Source records:
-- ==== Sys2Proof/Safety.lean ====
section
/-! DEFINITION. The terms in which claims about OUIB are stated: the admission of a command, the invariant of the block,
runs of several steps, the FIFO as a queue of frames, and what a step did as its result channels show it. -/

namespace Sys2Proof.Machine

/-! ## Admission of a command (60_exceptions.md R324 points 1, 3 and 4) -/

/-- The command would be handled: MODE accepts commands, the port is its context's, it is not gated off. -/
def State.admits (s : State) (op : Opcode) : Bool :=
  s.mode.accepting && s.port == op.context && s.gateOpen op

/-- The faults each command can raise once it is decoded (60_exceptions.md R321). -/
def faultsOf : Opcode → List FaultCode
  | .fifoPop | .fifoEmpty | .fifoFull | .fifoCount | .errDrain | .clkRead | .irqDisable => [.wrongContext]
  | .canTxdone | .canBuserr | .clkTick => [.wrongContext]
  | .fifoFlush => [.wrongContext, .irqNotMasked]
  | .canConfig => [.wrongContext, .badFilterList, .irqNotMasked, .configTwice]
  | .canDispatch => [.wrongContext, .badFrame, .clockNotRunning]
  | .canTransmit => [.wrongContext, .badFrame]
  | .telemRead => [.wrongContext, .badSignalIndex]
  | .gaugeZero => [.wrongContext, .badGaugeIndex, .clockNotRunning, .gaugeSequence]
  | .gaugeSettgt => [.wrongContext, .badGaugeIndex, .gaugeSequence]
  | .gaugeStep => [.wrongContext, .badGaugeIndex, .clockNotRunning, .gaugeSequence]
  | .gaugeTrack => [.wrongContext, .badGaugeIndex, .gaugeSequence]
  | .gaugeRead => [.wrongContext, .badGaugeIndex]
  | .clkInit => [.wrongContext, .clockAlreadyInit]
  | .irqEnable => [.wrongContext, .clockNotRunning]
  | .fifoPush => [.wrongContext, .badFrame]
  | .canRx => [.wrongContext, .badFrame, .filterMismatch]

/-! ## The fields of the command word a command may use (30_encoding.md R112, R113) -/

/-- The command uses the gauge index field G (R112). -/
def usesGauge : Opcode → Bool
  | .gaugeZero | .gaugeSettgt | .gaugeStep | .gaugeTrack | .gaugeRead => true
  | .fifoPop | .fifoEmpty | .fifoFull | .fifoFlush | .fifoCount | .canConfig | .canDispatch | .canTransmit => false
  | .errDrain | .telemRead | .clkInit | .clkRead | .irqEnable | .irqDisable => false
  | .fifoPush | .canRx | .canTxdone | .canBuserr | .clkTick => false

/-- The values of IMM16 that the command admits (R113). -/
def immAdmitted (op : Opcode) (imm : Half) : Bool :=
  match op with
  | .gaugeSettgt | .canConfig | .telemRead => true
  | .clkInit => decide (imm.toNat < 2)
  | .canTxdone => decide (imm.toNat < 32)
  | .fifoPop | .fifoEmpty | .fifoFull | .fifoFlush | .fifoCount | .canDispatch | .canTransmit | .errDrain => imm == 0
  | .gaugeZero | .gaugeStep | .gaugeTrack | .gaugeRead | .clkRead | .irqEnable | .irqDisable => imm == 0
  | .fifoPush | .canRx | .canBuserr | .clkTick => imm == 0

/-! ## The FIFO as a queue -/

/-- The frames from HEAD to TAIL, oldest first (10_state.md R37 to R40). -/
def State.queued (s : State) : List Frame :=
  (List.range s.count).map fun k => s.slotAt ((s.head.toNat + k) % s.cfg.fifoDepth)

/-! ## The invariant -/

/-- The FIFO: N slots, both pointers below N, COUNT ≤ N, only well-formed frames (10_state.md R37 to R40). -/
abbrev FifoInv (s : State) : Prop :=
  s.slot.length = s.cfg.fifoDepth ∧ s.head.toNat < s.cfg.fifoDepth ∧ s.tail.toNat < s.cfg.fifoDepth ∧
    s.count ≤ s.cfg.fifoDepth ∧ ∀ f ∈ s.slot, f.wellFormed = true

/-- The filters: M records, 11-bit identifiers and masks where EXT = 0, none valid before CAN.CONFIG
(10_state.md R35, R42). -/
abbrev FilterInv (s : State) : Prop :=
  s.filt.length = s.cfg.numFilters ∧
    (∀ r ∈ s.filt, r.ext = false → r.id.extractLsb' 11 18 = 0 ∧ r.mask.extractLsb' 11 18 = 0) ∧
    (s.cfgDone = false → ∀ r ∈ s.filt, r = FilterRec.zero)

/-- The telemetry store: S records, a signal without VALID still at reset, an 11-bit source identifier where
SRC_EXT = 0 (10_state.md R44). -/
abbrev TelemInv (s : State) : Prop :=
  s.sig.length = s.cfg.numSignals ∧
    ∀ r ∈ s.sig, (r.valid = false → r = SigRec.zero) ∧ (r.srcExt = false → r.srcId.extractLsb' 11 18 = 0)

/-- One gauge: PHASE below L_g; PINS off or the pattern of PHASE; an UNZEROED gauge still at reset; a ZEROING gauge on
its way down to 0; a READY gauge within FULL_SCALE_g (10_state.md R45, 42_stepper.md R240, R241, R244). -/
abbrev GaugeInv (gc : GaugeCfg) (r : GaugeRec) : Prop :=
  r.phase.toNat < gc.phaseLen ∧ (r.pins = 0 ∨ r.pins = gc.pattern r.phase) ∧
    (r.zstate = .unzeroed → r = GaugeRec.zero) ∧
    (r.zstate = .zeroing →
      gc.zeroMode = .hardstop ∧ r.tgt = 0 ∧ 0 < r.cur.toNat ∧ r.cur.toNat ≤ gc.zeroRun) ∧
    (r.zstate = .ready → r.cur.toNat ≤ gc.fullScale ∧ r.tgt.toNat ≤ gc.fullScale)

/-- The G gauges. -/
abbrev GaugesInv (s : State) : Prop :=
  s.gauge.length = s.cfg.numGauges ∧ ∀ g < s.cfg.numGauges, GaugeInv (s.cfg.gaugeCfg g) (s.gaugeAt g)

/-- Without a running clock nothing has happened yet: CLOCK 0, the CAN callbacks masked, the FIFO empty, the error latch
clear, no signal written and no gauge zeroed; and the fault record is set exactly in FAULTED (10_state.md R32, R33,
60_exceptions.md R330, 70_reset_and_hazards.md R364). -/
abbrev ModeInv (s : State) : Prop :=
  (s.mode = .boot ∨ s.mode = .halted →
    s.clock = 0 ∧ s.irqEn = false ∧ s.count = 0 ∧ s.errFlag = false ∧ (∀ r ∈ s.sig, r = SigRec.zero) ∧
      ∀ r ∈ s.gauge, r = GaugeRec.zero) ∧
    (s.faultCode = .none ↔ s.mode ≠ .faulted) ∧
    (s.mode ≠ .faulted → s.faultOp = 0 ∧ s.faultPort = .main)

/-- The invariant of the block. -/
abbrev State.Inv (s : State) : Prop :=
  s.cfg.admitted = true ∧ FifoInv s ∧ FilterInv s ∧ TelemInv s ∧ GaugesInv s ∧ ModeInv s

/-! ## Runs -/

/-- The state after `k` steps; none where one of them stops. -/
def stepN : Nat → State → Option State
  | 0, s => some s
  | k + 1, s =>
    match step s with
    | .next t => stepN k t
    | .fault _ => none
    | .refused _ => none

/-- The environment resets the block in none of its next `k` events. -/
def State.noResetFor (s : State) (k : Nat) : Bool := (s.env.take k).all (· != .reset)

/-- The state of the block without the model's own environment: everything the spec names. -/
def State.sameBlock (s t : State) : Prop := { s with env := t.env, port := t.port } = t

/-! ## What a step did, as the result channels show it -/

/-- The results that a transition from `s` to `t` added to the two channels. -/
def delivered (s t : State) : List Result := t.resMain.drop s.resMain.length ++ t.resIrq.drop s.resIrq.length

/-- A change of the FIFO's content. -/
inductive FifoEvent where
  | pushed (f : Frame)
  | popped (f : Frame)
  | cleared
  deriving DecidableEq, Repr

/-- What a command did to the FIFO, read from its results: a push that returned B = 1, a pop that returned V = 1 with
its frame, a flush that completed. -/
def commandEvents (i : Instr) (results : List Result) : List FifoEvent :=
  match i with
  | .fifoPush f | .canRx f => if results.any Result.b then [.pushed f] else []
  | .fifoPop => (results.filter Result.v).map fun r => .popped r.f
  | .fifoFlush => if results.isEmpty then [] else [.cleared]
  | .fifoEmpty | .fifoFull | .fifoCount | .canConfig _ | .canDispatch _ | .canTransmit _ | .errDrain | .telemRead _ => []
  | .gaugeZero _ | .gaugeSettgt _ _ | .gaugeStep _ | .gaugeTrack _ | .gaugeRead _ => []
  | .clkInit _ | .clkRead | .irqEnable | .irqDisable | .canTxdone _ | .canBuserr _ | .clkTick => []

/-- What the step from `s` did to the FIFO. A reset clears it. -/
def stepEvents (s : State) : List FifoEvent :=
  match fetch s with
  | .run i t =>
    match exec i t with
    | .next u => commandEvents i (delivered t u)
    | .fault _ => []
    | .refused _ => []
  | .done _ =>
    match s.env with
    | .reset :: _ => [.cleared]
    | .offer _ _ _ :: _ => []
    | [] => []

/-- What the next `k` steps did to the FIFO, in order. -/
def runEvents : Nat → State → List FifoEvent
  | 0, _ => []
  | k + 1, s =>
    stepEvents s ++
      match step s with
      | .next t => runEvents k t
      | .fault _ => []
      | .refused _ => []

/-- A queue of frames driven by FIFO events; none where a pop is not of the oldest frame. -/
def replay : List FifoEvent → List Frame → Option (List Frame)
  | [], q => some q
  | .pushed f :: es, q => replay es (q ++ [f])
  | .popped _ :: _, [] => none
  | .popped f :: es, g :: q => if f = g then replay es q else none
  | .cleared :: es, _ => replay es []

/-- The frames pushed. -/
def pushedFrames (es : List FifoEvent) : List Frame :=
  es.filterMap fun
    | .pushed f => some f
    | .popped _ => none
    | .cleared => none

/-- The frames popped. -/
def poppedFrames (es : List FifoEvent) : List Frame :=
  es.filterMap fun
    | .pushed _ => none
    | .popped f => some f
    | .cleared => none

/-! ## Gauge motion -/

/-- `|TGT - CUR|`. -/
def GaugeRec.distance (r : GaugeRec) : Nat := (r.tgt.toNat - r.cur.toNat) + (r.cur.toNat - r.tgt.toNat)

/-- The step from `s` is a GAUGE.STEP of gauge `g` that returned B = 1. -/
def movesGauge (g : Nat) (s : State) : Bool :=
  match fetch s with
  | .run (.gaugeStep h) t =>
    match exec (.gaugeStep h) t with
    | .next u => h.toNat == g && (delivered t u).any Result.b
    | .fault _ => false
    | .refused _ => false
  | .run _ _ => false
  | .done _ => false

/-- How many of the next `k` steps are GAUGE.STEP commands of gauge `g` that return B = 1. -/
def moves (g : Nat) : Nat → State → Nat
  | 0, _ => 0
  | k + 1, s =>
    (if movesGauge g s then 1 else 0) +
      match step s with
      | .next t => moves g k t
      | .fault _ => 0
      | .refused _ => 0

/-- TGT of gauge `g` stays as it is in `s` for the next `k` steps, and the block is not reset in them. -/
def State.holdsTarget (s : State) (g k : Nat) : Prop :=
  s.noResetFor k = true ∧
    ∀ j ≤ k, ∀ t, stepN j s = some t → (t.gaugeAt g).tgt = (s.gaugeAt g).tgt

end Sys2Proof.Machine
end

Task to carry out: The line containing "q => some q" and every line after it, through the end of the records above: output exactly those, and nothing else.

Response to the task:
  | [], q => some q
  | .pushed f :: es, q => replay es (q ++ [f])
  | .popped _ :: _, [] => none
  | .popped f :: es, g :: q => if f = g then replay es q else none
  | .cleared :: es, _ => replay es []

/-- The frames pushed. -/
def pushedFrames (es : List FifoEvent) : List Frame :=
  es.filterMap fun
    | .pushed f => some f
    | .popped _ => none
    | .cleared => none

/-- The frames popped. -/
def poppedFrames (es : List FifoEvent) : List Frame :=
  es.filterMap fun
    | .pushed _ => none
    | .popped f => some f
    | .cleared => none

/-! ## Gauge motion -/

/-- `|TGT - CUR|`. -/
def GaugeRec.distance (r : GaugeRec) : Nat := (r.tgt.toNat - r.cur.toNat) + (r.cur.toNat - r.tgt.toNat)

/-- The step from `s` is a GAUGE.STEP of gauge `g` that returned B = 1. -/
def movesGauge (g : Nat) (s : State) : Bool :=
  match fetch s with
  | .run (.gaugeStep h) t =>
    match exec (.gaugeStep h) t with
    | .next u => h.toNat == g && (delivered t u).any Result.b
    | .fault _ => false
    | .refused _ => false
  | .run _ _ => false
  | .done _ => false

/-- How many of the next `k` steps are GAUGE.STEP commands of gauge `g` that return B = 1. -/
def moves (g : Nat) : Nat → State → Nat
  | 0, _ => 0
  | k + 1, s =>
    (if movesGauge g s then 1 else 0) +
      match step s with
      | .next t => moves g k t
      | .fault _ => 0
      | .refused _ => 0

/-- TGT of gauge `g` stays as it is in `s` for the next `k` steps, and the block is not reset in them. -/
def State.holdsTarget (s : State) (g k : Nat) : Prop :=
  s.noResetFor k = true ∧
    ∀ j ≤ k, ∀ t, stepN j s = some t → (t.gaugeAt g).tgt = (s.gaugeAt g).tgt

end Sys2Proof.Machine
end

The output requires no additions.